Les démêlés de notre pays avec les conséquences de ces absurdités n’ont pas cessé. En janvier 2012, la France a rendu plusieurs têtes tatouées au musée maori Te papa en Nouvelle-Zélande. N’oublions pas ici les restes du roi malgache du Menabe Toera et de son bras droit Vongovongo dont les crânes étaient également stockés à Paris. Mais le dossier des crânes n’est pas purgé pour autant.
Se posait encore jusqu’en 2020 le problème de 24 crânes d’Algériens décapités en 1849 lors de la bataille de Zaatcha contre la colonisation française. Parmi eux celui du chef de la révolte, Bou Ziane et de son fils Hassan dorénavant mis en terre au carré des martyrs de la Révolution à Alger. Par exception, le gouvernement français a rendu cinq de ces crânes sans procéder pour autant à leur déclassement par décret. Les autres sont restés dans les réserves. D’où la proposition de loi de Carlos Martens Bilongo et des députés insoumis.
On connait le destin du racisme politique au Vingtième siècle. Le voici de retour quand un député du RN violant la nature même de l’institution parlementaire fait une agression raciste en plein cœur du parlement. C’est un seuil franchi. Il n’y a pas de limite « naturelle » aux absurdités du racisme. Sinon dans la répression la plus sévère de son expression et de ses crimes.

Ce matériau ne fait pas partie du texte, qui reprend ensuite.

-- ==== Sys2Proof/Machine/Engines.lean ====
section
/-! DEFINITION. The copy engines: accepting a command, beginning it, and moving its data unit by unit (R300 to R312, R322 to
R330). -/

namespace Sys2Proof.Machine

/-! ### Accepting a command (R299, R305 to R307) -/

/-- Commands of cluster n's engine that have not ended. -/
def State.held (s : State) (n : Nat) : Nat := (s.cmds.filter (fun c => c.cl = n && !c.ended)).length

/-- A command retires when its engine accepts it: its slot, and its target if it has one, become PENDING. A fault left on a slot that it
has waited for comes first (R304, R337). -/
def State.command (s : State) (i : Instr) (major : BitVec 10) (op : EngOp) (f a b c : BitVec 6) (reads : List (BitVec 6)) (gt : Option (BitVec 6))
    (x : EX) : Host.Outcome State Fault Refusal :=
  s.generator i reads gt.toList fun n slot y =>
    let sl := y.slot f
    if sl.state = .pending then .block s (.slot f)
    else if (waitedFault y i f).isSome then
      match waitedFault y i f with
      | some e => .trap (s.setCtx n slot (clearDres y (slotMask f))) e
      | none => .retire s
    else if 64 ≤ s.held n then .block s .engineRoom
    else if 1023 ≤ s.stream y.uid x.ann.os.toNat then .block s (.stream x.ann.os)
    else
      let id := s.nextId
      let cmd : Cmd :=
        { id := id, cl := n, slot := slot, uid := y.uid, f := f, op := op, a := y.gv a, b := y.gv b, c := y.gv c, x := x, key := ⟨y.ops, 1, y.genSeq⟩,
          begun := false, pos := 0, ra := [], rb := [], rc := [], oa := [], ob := [], sel := [], plan := [], merge := ⟨0, 0, 0, none, none, none, none⟩,
          value := match op with | .gather => BitVec.allOnes 64 | .scatter => BitVec.allOnes 64 | _ => 0,
          code := 0, kind := 0, addr := 0, clk := 0, cancel := false, ended := false, loose := false, lostDies := 0 }
      let sl' := { Slot.reset with state := .pending, op := major, work := .command id, target := gt, stream := x.ann.os, scope := x.ann.sc,
                                   dres := sl.dres, uncorr := sl.uncorr, addr := sl.addr, clk := sl.clk }
      let y := { y.setSlot f sl' with genSeq := y.genSeq + 1 }
      let y := match gt with | some g => { y with gt := tput y.gt g.toNat (.slot f) } | none => y
      .retire { s.setCtx n slot y with cmds := s.cmds ++ [cmd], nextId := id + 1 }

/-- The target that TV names. -/
def tvTarget (tv : Bool) (gt : BitVec 6) : Option (BitVec 6) := if tv then some gt else none

def execCopy (f a b : BitVec 6) (x : EX) (s : State) : Host.Outcome State Fault Refusal :=
  s.command (.copy f a b x) 0x70 .copy f a b 0 [a, b] none x
def execGather (tv : Bool) (f a b c gt : BitVec 6) (x : EX) (s : State) : Host.Outcome State Fault Refusal :=
  s.command (.gather tv f a b c gt x) 0x71 .gather f a b c [a, b, c] (tvTarget tv gt) x
def execScatter (tv : Bool) (f a b c gt : BitVec 6) (x : EX) (s : State) : Host.Outcome State Fault Refusal :=
  s.command (.scatter tv f a b c gt x) 0x72 .scatter f a b c [a, b, c] (tvTarget tv gt) x
def execSpmm (set : Bool) (f a b c : BitVec 6) (x : EX) (s : State) : Host.Outcome State Fault Refusal :=
  s.command (.spmm set f a b c x) 0x73 (.spmm set) f a b c [a, b, c] none x
def execMergeU (tv dz : Bool) (f a b c gt : BitVec 6) (x : EX) (s : State) : Host.Outcome State Fault Refusal :=
  s.command (.mergeU tv dz f a b c gt x) 0x74 (.mergeU dz) f a b c [a, b, c] (tvTarget tv gt) x
def execMergeI (tv : Bool) (f a b c gt : BitVec 6) (x : EX) (s : State) : Host.Outcome State Fault Refusal :=
  s.command (.mergeI tv f a b c gt x) 0x75 .mergeI f a b c [a, b, c] (tvTarget tv gt) x
def execClBcast (f a b : BitVec 6) (x : EX) (s : State) : Host.Outcome State Fault Refusal :=
  s.command (.clBcast f a b x) 0x76 .bcast f a b 0 [a, b] none x
def execClReduce (op : RedOp) (f a b : BitVec 6) (x : EX) (s : State) : Host.Outcome State Fault Refusal :=
  s.command (.clReduce op f a b x) 0x77 (.reduce op) f a b 0 [a, b] none x
def execClAllred (op : RedOp) (f a b : BitVec 6) (x : EX) (s : State) : Host.Outcome State Fault Refusal :=
  s.command (.clAllred op f a b x) 0x78 (.allred op) f a b 0 [a, b] none x
def execClGather (f a b : BitVec 6) (x : EX) (s : State) : Host.Outcome State Fault Refusal :=
  s.command (.clGather f a b x) 0x79 .clGather f a b 0 [a, b] none x
def execClScatter (f a b : BitVec 6) (x : EX) (s : State) : Host.Outcome State Fault Refusal :=
  s.command (.clScatter f a b x) 0x7A .clScatter f a b 0 [a, b] none x
def execClA2a (f a b : BitVec 6) (x : EX) (s : State) : Host.Outcome State Fault Refusal :=
  s.command (.clA2a f a b x) 0x7B .a2a f a b 0 [a, b] none x
def execWback (f a b : BitVec 6) (x : EX) (s : State) : Host.Outcome State Fault Refusal :=
  s.command (.wback f a b x) 0x7C .wback f a b 0 [a, b] none x
def execDropr (f a b : BitVec 6) (x : EX) (s : State) : Host.Outcome State Fault Refusal :=
  s.command (.dropr f a b x) 0x7D .dropr f a b 0 [a, b] none x
def execFill (f a b : BitVec 6) (x : EX) (s : State) : Host.Outcome State Fault Refusal :=
  s.command (.fill f a b x) 0x7E .fill f a b 0 [a, b] none x

/-! ### An engine's accesses -/

/-- How a command ends other than OK (R308): its code, kind and address, and the value its target receives where that has
become known (R309). -/
structure Halt where
  code  : BitVec 8
  kind  : BitVec 4
  addr  : W72
  value : Option W64
  /-- The LCLOCK of the error record that it stands for (R426). -/
  clk   : BitVec 48
  deriving DecidableEq, Repr

/-- A halt of a code alone. -/
def hCode (code : BitVec 8) : Halt := ⟨code, 0, 0, none, 0⟩
def hDesc : Halt := hCode 0x01
def hOverlap : Halt := hCode 0x02
def hOwner : Halt := hCode 0x04
def hScope : Halt := hCode 0x0B
/-- A record that breaks its rules (R308). (DEDUCED, log 24) -/
def hBadrec : Halt := hCode 0x0C

/-- A run of an engine's accesses: the state, and how the first of them at storage ends; it stops at a halt, or, with none, at a
translation that has to wait for its walk. -/
abbrev Eng := StateT (State × Attempt) (Except (Option Halt × State))

def halt {α : Type} (h : Halt) : Eng α := fun p => .error (some h, p.1)
def getS : Eng State := fun p => .ok (p.1, p)
def setS (s : State) : Eng Unit := fun p => .ok ((), (s, p.2))

/-- A run in which the command's value is known (R309). -/
def knowing {α : Type} (v : W64) (m : Eng α) : Eng α := fun p =>
  match m p with
  | .error (h, s) => .error (h.map (fun h => { h with value := some v }), s)
  | .ok r => .ok r

/-- The context's address space and launch of a command. -/
def State.cmdCtx (s : State) (c : Cmd) : Option Ctx := s.ctx? c.cl c.slot
def State.cmdRing (s : State) (c : Cmd) : BitVec 2 := match s.cmdCtx c with | some x => x.ring | none => 0
def State.cmdSeq (s : State) (c : Cmd) : W64 := match (s.cmdCtx c).bind (fun x => s.launchOf x) with | some l => l.seq | none => 0

/-- A command as an agent that waits for walks. -/
def Cmd.user (c : Cmd) : Nat × Nat := userOf c.uid (129 + c.id)
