-- ==== Sys2Proof/Machine/Modules.lean ====
section
/-! DEFINITION. Modules: how a number becomes LIVE, drains, is purged and is free again; and the sequential prefetch depth (R38, R40,
R137 to R139, R414). -/

namespace Sys2Proof.Machine

/-! ### Entry records (R38) -/

/-- An entry record that the loader lets through. -/
def Entry.ok (e : Entry) : Bool :=
  slice e.offset 1 0 = 0 && decide (1 ≤ e.minBays ∧ e.minBays ≤ e.maxBays ∧ e.maxBays ≤ 16 ∧ 1 ≤ e.budget ∧ e.budget ≤ 65536)

/-! ### MODCMD (R139) -/

def modNum (x : W64) : Nat := slice x 27 16

/-- A measurement register is extended (R414). (PRESUMED, log 13) -/
def State.extendMeas (s : State) (n : Nat) (data : List Byte) : State :=
  let i := s.regs.ident
  let old : BitVec 256 := tgetD i.meas n 0
  let new : BitVec 256 := BitVec.ofNat 256 (ofBytes (sha256 (toBytes 32 old.toNat ++ data)))
  { s with regs := { s.regs with ident := { i with meas := tput i.meas n new } } }

def State.modFailed (s : State) : State := { s with regs := { s.regs with modErr := true } }

def State.setModule (s : State) (m : Nat) (x : Module) : State := { s with regs := { s.regs with modules := tput s.regs.modules m x } }

/-- A command that is written while another is in hand is ignored; one that acts is in hand no more (R139). (DEDUCED, log 76) -/
def State.modTaken (s : State) (x : W64) : Option State :=
  if s.regs.modBusy = none ∨ s.regs.modBusy = some x then some { s with regs := { s.regs with modBusy := none } } else none

/-- A write of MODCMD puts its command in hand. -/
def State.modWrite (s : State) (x : W64) : State :=
  if s.regs.modBusy = none ∧ (slice x 1 0 = 1 ∨ slice x 1 0 = 2) then { s with regs := { s.regs with modBusy := some x } } else s

/-- MAKELIVE: the number is FREE, and the code lies in stacked DRAM. -/
def execMakelive (x : W64) (s : State) : Host.Outcome State Fault Refusal :=
  let m := modNum x
  let pa := slice s.regs.modPa 53 8 * 256
  let size := s.regs.modSize.toNat
  if slice x 1 0 ≠ 1 then .next s
  else
  match s.modTaken x with
  | none => .next s
  | some s =>
  if m = 0 || s.modState m ≠ .free || size = 0 || size % 4 ≠ 0 || homeOf pa ≠ .dram || homeOf (pa + size - 1) ≠ .dram then
    .next s.modFailed
  else
    let s := s.setModule m { st := .live, pa := pa, size := size, entries := tgetD s.regs.staged m [] }
    let s := s.extendMeas 2 (toBytes 2 m ++ sha256 (s.homeBytes pa size))
    .next (s.traceModule m 1)

/-- UNLOAD: a LIVE number drains. -/
def execUnload (x : W64) (s : State) : Host.Outcome State Fault Refusal :=
  let m := modNum x
  if slice x 1 0 ≠ 2 then .next s
  else
  match s.modTaken x with
  | none => .next s
  | some s =>
    match s.module? m with
    | some y => if y.st = .live then .next ((s.setModule m { y with st := .draining }).traceModule m 2) else .next s.modFailed
    | none => .next s.modFailed

/-- A DRAINING number that no queued barge names and no program counter lies in becomes PURGING. -/
def execModulePurge (m : BitVec 12) (s : State) : Host.Outcome State Fault Refusal :=
  let m := m.toNat
  match s.module? m with
  | some y =>
    if y.st = .draining && s.queuedNaming m = 0 && s.countersIn m = 0 then .next ((s.setModule m { y with st := .purging }).traceModule m 3)
    else .next s
  | none => .next s

/-- The lines of a module leave every code cache, and every fill for it is dropped. -/
def CodeCaches.purge (c : CodeCaches) (m : Nat) : CodeCaches :=
  let clean (t : Tab (List CodeTag)) : Tab (List CodeTag) := t.map (fun p => (p.1, p.2.filter (fun x => lineModule x.line != m)))
  { i0 := clean c.i0, i1 := clean c.i1, i2 := clean c.i2, fills := c.fills.filter (fun f => lineModule f.line != m) }

/-- A PURGING number's lines and fills are gone, and it is FREE. (DESIGN CHOICE, log 62) -/
def execModuleFree (m : BitVec 12) (s : State) : Host.Outcome State Fault Refusal :=
  let m := m.toNat
  match s.module? m with
  | some y =>
    if y.st = .purging then
      let s := { s with code := s.code.purge m, codeWas := s.codeWas.filter (fun p => p.1 != m), regs := { s.regs with modules := tdel s.regs.modules m, loaded := tdel s.regs.loaded m } }
      .next (s.traceModule m 0)
    else .next s
  | none => .next s

/-- FETCHCTL: 0 to 4 lines. -/
def execFetchctlWrite (x : W64) (s : State) : Host.Outcome State Fault Refusal :=
  let d := slice x 2 0
  if 4 < d then .next s else .next { s with regs := { s.regs with seqDepth := BitVec.ofNat 3 d } }

/-- MODQRES (R139). -/
def State.modQuery (s : State) : W64 :=
  let m := s.regs.modQ.toNat
  let st : Nat := match s.modState m with
    | .free => 0
    | .live => 1
    | .draining => 2
    | .purging => 3
  BitVec.ofNat 64 (st * 2 ^ 62 + s.countersIn m % 2 ^ 16 * 2 ^ 24 + s.queuedNaming m % 2 ^ 24)

end Sys2Proof.Machine
end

Je ne finis pas ce post sans dire un mot pour l’honneur des équipes du musée de l’homme où furent faites ces « collections ». Le « réseau du Musée de l’Homme » a été la première organisation de résistance à l’occupation nazie, dès juin 1940 ! Créé par Yvonne Oddon (bibliothécaire), Boris Vildé et Anatole Lewitsky (ethnologues), le réseau a vite compté cent membres ! Paul Rivet, fondateur du Musée de l’Homme en 1937 et son équipe se montrèrent ainsi fidèles à l’idéal d’un musée dédié à la personne humaine. Le 23 février 1942, sept d’entre eux sont fusillés par les Allemands au Mont Valérien.